-- ==== Sys2Proof/Machine/BitVector.lean ====
section
/-! DEFINITION. The bit vector unit's commands (40_bitvector.md R70..R75). -/

namespace Sys2Proof.Machine

/-- The rule of BV_FROM_BYTES (R71): the range check comes first. -/
def loadBytes (data : List Byte) (first last : BitVec 32) (s : State) : Run :=
  let b := signedValue first
  let e := signedValue last
  if 0 ≤ b ∧ b ≤ e ∧ e ≤ data.length then .done (s.setBv (bvOfBytes ((data.take e.toNat).drop b.toNat)))
  else raiseFault .bvBadRange s

/-- The rule of BV_SET (R72). -/
def setBit (index : BitVec 32) (v : Bit) (s : State) : Run :=
  let i := signedValue index
  if i < 0 then raiseFault .bvNegIndex s else .done (s.setBv (bvWrite s.bv i.toNat v))

/-- The rule of BV_GET (R73). -/
def getBit (index : BitVec 32) (s : State) : Run :=
  let i := signedValue index
  if i < 0 then raiseFault .bvNegIndex s else returnValue (.bit (bvRead s.bv i.toNat)) s

/-- BV_NEW (R70). -/
def execBvNew (s : State) : Host.Outcome State Fault Refusal :=
  perform (.legal .bvNew) (fun s => .done (s.setBv { bits := [], len := 0 })) s

/-- BV_FROM_BYTES data, begin, end (R71). -/
def execBvFromBytes (data : List Byte) (first last : BitVec 32) (s : State) : Host.Outcome State Fault Refusal :=
  perform (.legal (.bvFromBytes data first last)) (loadBytes data first last) s

/-- BV_SET index, v (R72). -/
def execBvSet (index : BitVec 32) (v : Bit) (s : State) : Host.Outcome State Fault Refusal :=
  perform (.legal (.bvSet index v)) (setBit index v) s

/-- BV_GET index (R73). -/
def execBvGet (index : BitVec 32) (s : State) : Host.Outcome State Fault Refusal :=
  perform (.legal (.bvGet index)) (getBit index) s

/-- BV_LEN (R74). -/
def execBvLen (s : State) : Host.Outcome State Fault Refusal :=
  perform (.legal .bvLen) (fun s => returnValue (.length s.bv.len) s) s

/-- BV_TO_BYTES (R75). -/
def execBvToBytes (s : State) : Host.Outcome State Fault Refusal :=
  perform (.legal .bvToBytes) (fun s => returnValue (.bytes (bvBytes s.bv)) s) s

end Sys2Proof.Machine
end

-=-=-=-=-

▶ [PROBLEM REQUIREMENTS]: Where a line of the records holds the word "last", copy that line.

▶ [RESPONSE]:
def loadBytes (data : List Byte) (first last : BitVec 32) (s : State) : Run :=
  let e := signedValue last
def execBvFromBytes (data : List Byte) (first last : BitVec 32) (s : State) : Host.Outcome State Fault Refusal :=
  perform (.legal (.bvFromBytes data first last)) (loadBytes data first last) s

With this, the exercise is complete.